During the Second World War, the Langenthal-Jura Railway ran into financial hardship and asked the authorities for financial aid. The Canton of Berne essentially approved support for the almost two and a half kilometers long Niederbipp–Oensingen section. This had long since become rundown and unprofitable as a result of competition with the SBB, it had been relocated on state roads, it had fallen into a poor condition due to a lack of maintenance and it also had the political disadvantage of running to another canton. Thus on 9 May 1943 operations stopped and the tracks were dismantled immediately—iron and copper were sought-after raw materials in the war years and the company needed the additional income. Niederbipp became a terminal station for the LJB and the SNB, with a remnant of the line used as a siding.

The 40-year cooperation between the Langenthal-Jura Railway and the LMB was eventually followed by a legal merger: on 1 January 1958 the Langenthal-Jura Railway and the LMB merged to form Oberaargau-Jura Railways (Oberaargau-Jura-Bahnen, OJB). As a result, a new cooperation agreement was signed in 1959 with the SNB. With the contract, the LJB/OJB workshop in Langenthal also became a workshop for the SNB, which could abandon its own rolling stock maintenance.

Since the timetable change in December 2012, the line to Oensingen station has been served again. The new line runs parallel to the SBB line between Niederbipp and Oensingen, and also has a station to serve the industrial area there.
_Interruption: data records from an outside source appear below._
theorem keeps_evalSwap {r s : State} (h : Keeps r s) (a1 : Nat) (a2 : Nat)  : Keeps r (State.evalSwap s a1 a2) := by
  unfold State.evalSwap
  repeat' (first | with_reducible exact h | with_reducible exact Keeps.refl _ | intro _ | with_reducible apply keeps_irq | with_reducible apply keeps_swapRefused | with_reducible apply keeps_wr | with_reducible apply keeps_swapDone | with_reducible apply keeps_ite | with_reducible apply keeps_foldl | with_reducible apply keeps_foldl_fst | with_reducible apply keeps_foldl_snd | simp only [keepsMk_eq] | with_reducible apply keepsMk_plain | with_reducible apply keepsMk_out | with_reducible apply keepsMk_poison | with_reducible apply keepsMk_parity_put | with_reducible apply keepsMk_parity_erase | with_reducible apply keepsMk_groups_put | with_reducible apply keepsMk_groups_erase | with_reducible apply keepsMk_latch_insert | with_reducible apply keepsMk_latch_erase | split | dsimp only | refine keeps_of_snd ?_ (by with_reducible assumption))

theorem keeps_swapRequest {r s : State} (h : Keeps r s) (a0 : Nat) (a1 : Nat) (a2 : Nat)  : Keeps r (swapRequest a0 a1 a2 s) := by
  unfold swapRequest
  repeat' (first | with_reducible exact h | with_reducible exact Keeps.refl _ | intro _ | with_reducible apply keeps_swapRefused | with_reducible apply keeps_wrs | with_reducible apply keeps_setReached | with_reducible apply keeps_evalSwap | with_reducible apply keeps_ite | with_reducible apply keeps_foldl | with_reducible apply keeps_foldl_fst | with_reducible apply keeps_foldl_snd | simp only [keepsMk_eq] | with_reducible apply keepsMk_plain | with_reducible apply keepsMk_out | with_reducible apply keepsMk_poison | with_reducible apply keepsMk_parity_put | with_reducible apply keepsMk_parity_erase | with_reducible apply keepsMk_groups_put | with_reducible apply keepsMk_groups_erase | with_reducible apply keepsMk_latch_insert | with_reducible apply keepsMk_latch_erase | split | dsimp only | refine keeps_of_snd ?_ (by with_reducible assumption))

theorem keeps_evalGroup {r s : State} (h : Keeps r s) (a1 : Nat)  : Keeps r (State.evalGroup s a1) := by
  unfold State.evalGroup
  repeat' (first | with_reducible exact h | with_reducible exact Keeps.refl _ | intro _ | with_reducible apply keeps_irq | with_reducible apply keeps_swapRefused | with_reducible apply keeps_wr | with_reducible apply keeps_swapDone | with_reducible apply keeps_incWrap | with_reducible apply keeps_wrs | with_reducible apply keeps_ite | with_reducible apply keeps_foldl | with_reducible apply keeps_foldl_fst | with_reducible apply keeps_foldl_snd | simp only [keepsMk_eq] | with_reducible apply keepsMk_plain | with_reducible apply keepsMk_out | with_reducible apply keepsMk_poison | with_reducible apply keepsMk_parity_put | with_reducible apply keepsMk_parity_erase | with_reducible apply keepsMk_groups_put | with_reducible apply keepsMk_groups_erase | with_reducible apply keepsMk_latch_insert | with_reducible apply keepsMk_latch_erase | split | dsimp only | refine keeps_of_snd ?_ (by with_reducible assumption))

theorem keeps_groupSwapRequest {r s : State} (h : Keeps r s) (a0 : Fin 16) (a1 : Nat)  : Keeps r (groupSwapRequest a0 a1 s) := by
  have k : Keeps r { (s.wrs (chRg a0) [(F.HDR_SET_STS_PENDING 0, 1), (F.HDR_SET_STS_WHEN 0, a1),
      (F.HDR_SET_STS_DONE 0, 0), (F.HDR_SET_STS_REFUSED 0, 0)]) with groups := SMap.put s.groups (chRg a0) [] (s.groupMask (chRg a0)) } :=
    keepsMk_groups_put (keeps_wrs h _ _) _ _
  unfold groupSwapRequest
  repeat' (first | with_reducible exact h | with_reducible exact k | with_reducible apply keeps_swapRefused | with_reducible apply keeps_evalGroup | with_reducible apply keeps_setReached | split | dsimp only)

theorem keeps_evalCal {r s : State} (h : Keeps r s) (a1 : Fin 16)  : Keeps r (State.evalCal s a1) := by
  unfold State.evalCal
  repeat' (first | with_reducible exact h | with_reducible exact Keeps.refl _ | intro _ | with_reducible apply keeps_swapDone | with_reducible apply keeps_modCh | with_reducible apply keeps_ite | with_reducible apply keeps_foldl | with_reducible apply keeps_foldl_fst | with_reducible apply keeps_foldl_snd | simp only [keepsMk_eq] | with_reducible apply keepsMk_plain | with_reducible apply keepsMk_out | with_reducible apply keepsMk_poison | with_reducible apply keepsMk_parity_put | with_reducible apply keepsMk_parity_erase | with_reducible apply keepsMk_groups_put | with_reducible apply keepsMk_groups_erase | with_reducible apply keepsMk_latch_insert | with_reducible apply keepsMk_latch_erase | split | dsimp only | refine keeps_of_snd ?_ (by with_reducible assumption))

theorem keeps_endSwap {r s : State} (h : Keeps r s) (a1 : Nat) (a2 : Nat) (a3 : Nat)  : Keeps r (State.endSwap s a1 a2 a3) := by
  unfold State.endSwap
  repeat' (first | with_reducible exact h | with_reducible exact Keeps.refl _ | intro _ | with_reducible apply keeps_swapRefused | with_reducible apply keeps_wr | with_reducible apply keeps_ite | with_reducible apply keeps_foldl | with_reducible apply keeps_foldl_fst | with_reducible apply keeps_foldl_snd | simp only [keepsMk_eq] | with_reducible apply keepsMk_plain | with_reducible apply keepsMk_out | with_reducible apply keepsMk_poison | with_reducible apply keepsMk_parity_put | with_reducible apply keepsMk_parity_erase | with_reducible apply keepsMk_groups_put | with_reducible apply keepsMk_groups_erase | with_reducible apply keepsMk_latch_insert | with_reducible apply keepsMk_latch_erase | split | dsimp only | refine keeps_of_snd ?_ (by with_reducible assumption))

theorem keeps_fetchFirst {r s : State} (h : Keeps r s) (a1 : Nat) (a2 : Nat)  : Keeps r (State.fetchFirst s a1 a2) := by
  unfold State.fetchFirst
  repeat' (first | with_reducible exact h | with_reducible exact Keeps.refl _ | intro _ | with_reducible apply keeps_tpyBoundary | with_reducible apply keeps_ite | with_reducible apply keeps_foldl | with_reducible apply keeps_foldl_fst | with_reducible apply keeps_foldl_snd | simp only [keepsMk_eq] | with_reducible apply keepsMk_plain | with_reducible apply keepsMk_out | with_reducible apply keepsMk_poison | with_reducible apply keepsMk_parity_put | with_reducible apply keepsMk_parity_erase | with_reducible apply keepsMk_groups_put | with_reducible apply keepsMk_groups_erase | with_reducible apply keepsMk_latch_insert | with_reducible apply keepsMk_latch_erase | split | dsimp only | refine keeps_of_snd ?_ (by with_reducible assumption))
This line is not identical to the original line between Niederbipp and Oensingen.

== Transporter wagon yards ==
The LJB opened the first transporter wagon yard for the transport of standard-gauge freight wagons on a metre-gauge line in Switzerland in Langenthal on 29 December 1909. The delivery points, which initially ended at Aarwangen, were extended to on 7 March 1913. The LMB carried transporter wagons to Melchnau from its opening in 1917. Since the LMB's opening, deliveries to Melchnau have also been possible. The SNB, which was opened on 9 January 1918, included another transporter wagon yard, located in Niederbipp, which was also used by the LJB. It served delivery points as far as Bannwil from Niederbipp. The whole LJB line has been served from Niederbipp since 1943.